XHSI-FM
- Santiago Ixcuintla, Nayarit; Mexico;
- Frequency: 94.5 FM
- Branding: La Patrona

Programming
- Format: Regional Mexican

Ownership
- Owner: Rubén Darío Mondragón Rivera

History
- First air date: May 5, 1957
- Former frequencies: 1240 kHz; 94.5 MHz (2011–2014); 92.1 MHz (2014–2022);
- Call sign meaning: Santiago Ixcuintla

Technical information
- Licensing authority: CRT
- Class: B1
- ERP: 25 kW
- HAAT: 72.45 m (237.7 ft)
- Transmitter coordinates: 21°48′42″N 105°12′12″W﻿ / ﻿21.81167°N 105.20333°W

Links
- Webcast: www.radiopositiva.mx

= XHSI-FM =

Radio station in Santiago Ixcuintla, Nayarit, Mexico

XHSI-FM is a radio station on 94.5 FM in Santiago Ixcuintla, Nayarit, Mexico.

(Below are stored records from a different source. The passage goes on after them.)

theorem settleCuts_kept (s : State) : Kept s s.settleCuts := by
  have hengines : Kept s (s.cutsDone.foldl (fun s sp => s.saveEngines sp) s) := Kept.foldl saveEngines_kept _ s
  have hlifted : ∀ {t : State}, t.tasks = (s.cutsDone.foldl (fun s sp => s.saveEngines sp) s).tasks →
      t.reels.map (fun p => (p.2.vf, p.2.asid)) =
        (s.cutsDone.foldl (fun s sp => s.saveEngines sp) s).reels.map (fun p => (p.2.vf, p.2.asid)) →
      t.ctxs = (s.cutsDone.foldl (fun s sp => s.saveEngines sp) s).ctxs.map (fun p =>
        if s.cutsDone.contains p.1 then (p.1, { p.2 with cut := false, arrived := [] }) else p) → Kept s t :=
    fun htasks hreels hctxs => hengines.trans
      ⟨by rw [htasks], hreels, torn_mapCtxs (fun _ => by split <;> rfl) (fun _ => by split <;> rfl) hctxs⟩
  unfold State.settleCuts
  dsimp only
  split
  · split
    · refine Kept.trans ?_ (grantTake_kept _)
      exact hlifted rfl (owners_map (fun p => owner_quiesced _ p _ rfl) rfl) rfl
    · exact hlifted rfl (owners_map (fun p => owner_quiesced _ p _ rfl) rfl) rfl
  · exact hlifted rfl (owners_map (fun p => owner_quiesced _ p _ rfl) rfl) rfl

/-- A task is found again, with all but the ages of its rows. -/
theorem Kept.task (h : Kept s t) {n : Nat} {x : Task} (hx : s.task n = some x) :
    ∃ y, t.task n = some y ∧ rowless y = rowless x := by
  have hmap : ∀ v : State, mget (v.tasks.map (fun p => (p.1, rowless p.2))) n = (v.task n).map rowless :=
    fun v => mget_map (g := fun p => (p.1, rowless p.2)) (fun _ => rfl) v.tasks n
  have := (hmap t).symm.trans ((congrArg (mget · n) h.tasks).trans (hmap s))
  rw [hx, Option.map_some] at this
  exact Option.map_eq_some_iff.1 this

/-- A task that is left was there, in the same address space. -/
theorem Kept.space (h : Kept s t) {p : Nat × Task} (hp : p ∈ t.tasks) : ∃ q, q ∈ s.tasks ∧ q.2.space = p.2.space := by
  have hmem := List.mem_map_of_mem (f := fun p : Nat × Task => (p.1, rowless p.2)) hp
  rw [h.tasks] at hmem
  obtain ⟨q, hq, he⟩ := List.mem_map.1 hmem
  have hspace := congrArg Task.space (Prod.mk.inj he).2
  exact ⟨q, hq, hspace⟩

/-- A reel that is left was there, with the same owner. -/
theorem Kept.owner (h : Kept s t) {p : Nat × Reel} (hp : p ∈ t.reels) :
    ∃ q, q ∈ s.reels ∧ q.2.vf = p.2.vf ∧ q.2.asid = p.2.asid := by
  have hmem := List.mem_map_of_mem (f := fun p : Nat × Reel => (p.2.vf, p.2.asid)) hp
  rw [h.reels] at hmem
  obtain ⟨q, hq, he⟩ := List.mem_map.1 hmem
  obtain ⟨hvf, hasid⟩ := Prod.mk.inj he
  exact ⟨q, hq, hvf, hasid⟩

end Sys2Proof.Tasks
end

section
/-! PROOFS. `spawn` and `spawnw`: the append, the wait for a slow producer, and what a full reel answers (R201, R203, R369). -/

namespace Sys2Proof.Tasks

open Sys2Proof Sys2Proof.Machine Sys2Proof.Claims Sys2Proof.Numbers Sys2Proof.Accesses

variable {s s1 u : State} {i : Instr} {k key : Nat} {l : Lane} {x : Task} {ap nt sl rl : Word} {w : StallL}

-- An elected instruction of a lane alone: the two ends in which the lane does not complete.
section elected
variable {body : State → List Nat → Nat → List Entry → State × EOut} (h : Alone s i k l)
include h

theorem runElected_of_hold {wt : Wait} (hb : body s [k] k (l.ops i) = (u, .hold wt)) :
    runElected i body s = (u.holdLane k i wt s.nextId).bump.settled := by
  have hops : s.operands k l (shapeOf i).reads = (l.ops i, s) := operands_of_arrived h.ready.onChip
  unfold runElected
  simp only [h.only, readied_of_alone h, passing_of_ready [k] (h.only ▸ h.strand.ready), h.here, hops, hb, List.foldl_cons,
    List.foldl_nil]

theorem runElected_of_done (hb : body s [k] k (l.ops i) = (u, .done)) : runElected i body s = u.bump.settled := by
  have hops : s.operands k l (shapeOf i).reads = (l.ops i, s) := operands_of_arrived h.ready.onChip
  unfold runElected
  simp only [h.only, readied_of_alone h, passing_of_ready [k] (h.only ▸ h.strand.ready), h.here, hops, hb]

end elected

/-- A lane alone whose `spawn` or `spawnw` passes its checks: depth, task count, and access to the reel's header (R201, R203). -/
structure Spawning (s s1 : State) (i : Instr) (k key : Nat) (l : Lane) (x : Task) (ap nt sl rl : Word) : Prop where
  alone : Alone s i k l
  task : s.taskOf k = some x
  quiet : Quiet s k
  operands : (ap, nt, sl, rl) = (l.operand i 3, l.operand i 2, l.operand i 1, l.operand i 0)
  depth : x.depth ≠ 7
  some_ : 0 < nt.toNat
  few : nt.toNat ≤ 2 ^ 32
  access : s.access k l .atomic true rl 64 = (.ok key, s1)

-- The state from which the packet is appended: the lane has released.
section release
variable (h : Spawning s s1 i k key l x ap nt sl rl)
include h

theorem Spawning.translated : Translated s s1 := access_translated h.access

theorem Spawning.released : s1.release k .device = s1.addRel (sliceOf k) .device l.view :=
  release_of_quiet .device (translated_quiet h.translated h.quiet) ((translated_lane h.translated k).trans h.alone.here)

theorem Spawning.begun : Begun (s1.release k .device) := by
  rw [h.released]
  exact ⟨(translated_bad h.translated).trans h.alone.sound.bad,
    (congrArg Iss.late (translated_iss h.translated)).trans h.alone.sound.late⟩

theorem Spawning.lane (j : Nat) : (s1.release k .device).lane j = s.lane j := by
  rw [h.released]
  exact translated_lane h.translated j

theorem Spawning.waves : (s1.release k .device).waves = s.waves := by
  rw [h.released, h.translated.same]; rfl

theorem Spawning.tasks : (s1.release k .device).tasks = s.tasks := by
  rw [h.released, h.translated.same]; rfl

theorem Spawning.quiet' : Quiet (s1.release k .device) k :=
  quiet_of_banks h.quiet h.waves fun n => by rw [State.task, h.tasks]; rfl

theorem Spawning.taskOf (j : Nat) : (s1.release k .device).taskOf j = s.taskOf j := by
  simp only [State.taskOf, State.taskNo, State.wave, State.task, h.waves, h.tasks]

theorem Spawning.spaceOf (j : Nat) : (s1.release k .device).spaceOf j = s.spaceOf j := by
  simp only [State.spaceOf, h.taskOf]

theorem Spawning.cycle (n : Nat) : (s1.release k .device).cycle n = s.cycle n := by
  have hcycle := congrArg Slice.cycle (h.translated.slices n)
  rw [h.released]
  exact hcycle

end release

-- What the append answers (R201).
/-- What `spawn` makes of the outcome of its append. -/
def attempt (s : State) : Append → (EOut ⊕ Bool) × State
  | .ok u => (.inr true, u)
  | .full => (.inr false, s)
  | .wait => (.inl (.hold .reel), s)

theorem spawnTry_of (h : Spawning s s1 i k key l x ap nt sl rl) : s.spawnTry [k] k (l.ops i) =
    attempt (s1.release k .device) ((s1.release k .device).appendLaunch (s.spaceOf k) rl.toNat sl.toNat ap.toNat nt.toNat (x.depth + 1)) := by
  obtain ⟨hap, hnt, hsl, hrl⟩ : ap = _ ∧ nt = _ ∧ sl = _ ∧ rl = _ := by simpa using h.operands
  have hcount : ¬ (nt.toNat = 0 ∨ 2 ^ 32 < nt.toNat) := by have := h.some_; have := h.few; omega
  unfold State.spawnTry
  simp only [ops_getD_val, ← hap, ← hnt, ← hsl, ← hrl, h.task, Option.map_some, Option.getD_some, h.depth, if_false, h.alone.here,
    h.access, List.foldl_cons, List.foldl_nil, h.spaceOf]
  rw [if_neg (by simpa using hcount)]
  cases (s1.release k .device).appendLaunch (s.spaceOf k) rl.toNat sl.toNat ap.toNat nt.toNat (x.depth + 1) <;> rfl

/-- An append changes neither lanes nor the strand in issue. -/
theorem appendLaunch_begun {space h slate argp n depth : Nat} (hs : Begun s) (ha : s.appendLaunch space h slate argp n depth = .ok u) :
    Begun u ∧ u.lanes = s.lanes := by
  obtain ⟨t, ht, hu⟩ := appendLaunch_written ha
  rw [hu, ht.same]
  exact ⟨⟨hs.bad, hs.late⟩, rfl⟩

-- Completion, and the wait for a producer (R201, R369).
section outcomes
variable (hi : i = .spawn w ∨ i = .spawnw w) (h : Spawning s s1 i k key l x ap nt sl rl)
include hi h

/-- The packet is appended: the lane pushes 0. -/
theorem exec_spawn_appends (ha : (s1.release k .device).appendLaunch (s.spaceOf k) rl.toNat sl.toNat ap.toNat nt.toNat (x.depth + 1) = .ok u) :
    ∃ t, exec i s = .next t ∧ Completes s u t i k [(0, [])] none := by
  obtain ⟨hu, hlanes⟩ := appendLaunch_begun h.begun ha
  have hl : u.lane k = some l := (congrArg (mget · k) hlanes).trans ((h.lane k).trans h.alone.here)
  have htry := spawnTry_of h
  rw [ha] at htry
  rcases hi with rfl | rfl
  · exact exec_of_all_alone h.alone (by simp only [htry, attempt, if_true]) hu hl
  · exact exec_of_all_alone h.alone (by simp only [htry, attempt]) hu hl

/-- Another producer has not published the segment yet: the lane waits (log entry 35). -/
theorem exec_spawn_waits (ha : (s1.release k .device).appendLaunch (s.spaceOf k) rl.toNat sl.toNat ap.toNat nt.toNat (x.depth + 1) = .wait) :
    ∃ t, exec i s = .next t ∧ t.lane k = some (holding s i l .reel) := by
  have htry := spawnTry_of h
  rw [ha] at htry
  have hrun : exec i s = finish ((s1.release k .device).holdLane k i .reel s.nextId).bump.settled := by
    rcases hi with rfl | rfl
    · exact congrArg finish (runElected_of_hold h.alone (by simp only [htry, attempt]))
    · exact congrArg finish (runElected_of_hold h.alone (by simp only [htry, attempt]))
  rw [holdLane_of ((h.lane k).trans h.alone.here) rfl, settled_of_prompt (by exact h.begun.late), finish_of_sound (by exact h.begun.bad)]
    at hrun
  exact ⟨_, hrun, lane_setLane_self ..⟩

end outcomes

/-- A full reel: `spawn` pushes 1. -/
theorem exec_spawn_full (h : Spawning s s1 (.spawn w) k key l x ap nt sl rl)
    (ha : (s1.release k .device).appendLaunch (s.spaceOf k) rl.toNat sl.toNat ap.toNat nt.toNat (x.depth + 1) = .full) :
    ∃ t, exec (.spawn w) s = .next t ∧ Completes s (s1.release k .device) t (.spawn w) k [(1, [])] none := by
  have htry := spawnTry_of h
  rw [ha] at htry
  exact exec_of_all_alone h.alone (by simp only [htry, attempt]; rfl) h.begun ((h.lane k).trans h.alone.here)

end Sys2Proof.Tasks
end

The station is known as La Patrona.

==History==
XHSI began as XESI-AM 1240, awarded to Julio Mondragón González on April 14, 1954. The station did not take to air until May 5, 1957.

In 2011, XESI migrated to FM as XHSI-FM. Despite being on 94.5 until January 2014, the station was given the 92.1 frequency at the start of migration.

The station moved to 94.5 MHz on November 14, 2022. The Federal Telecommunications Institute approved the frequency change to reduce interference to XHUX-FM in Tepic.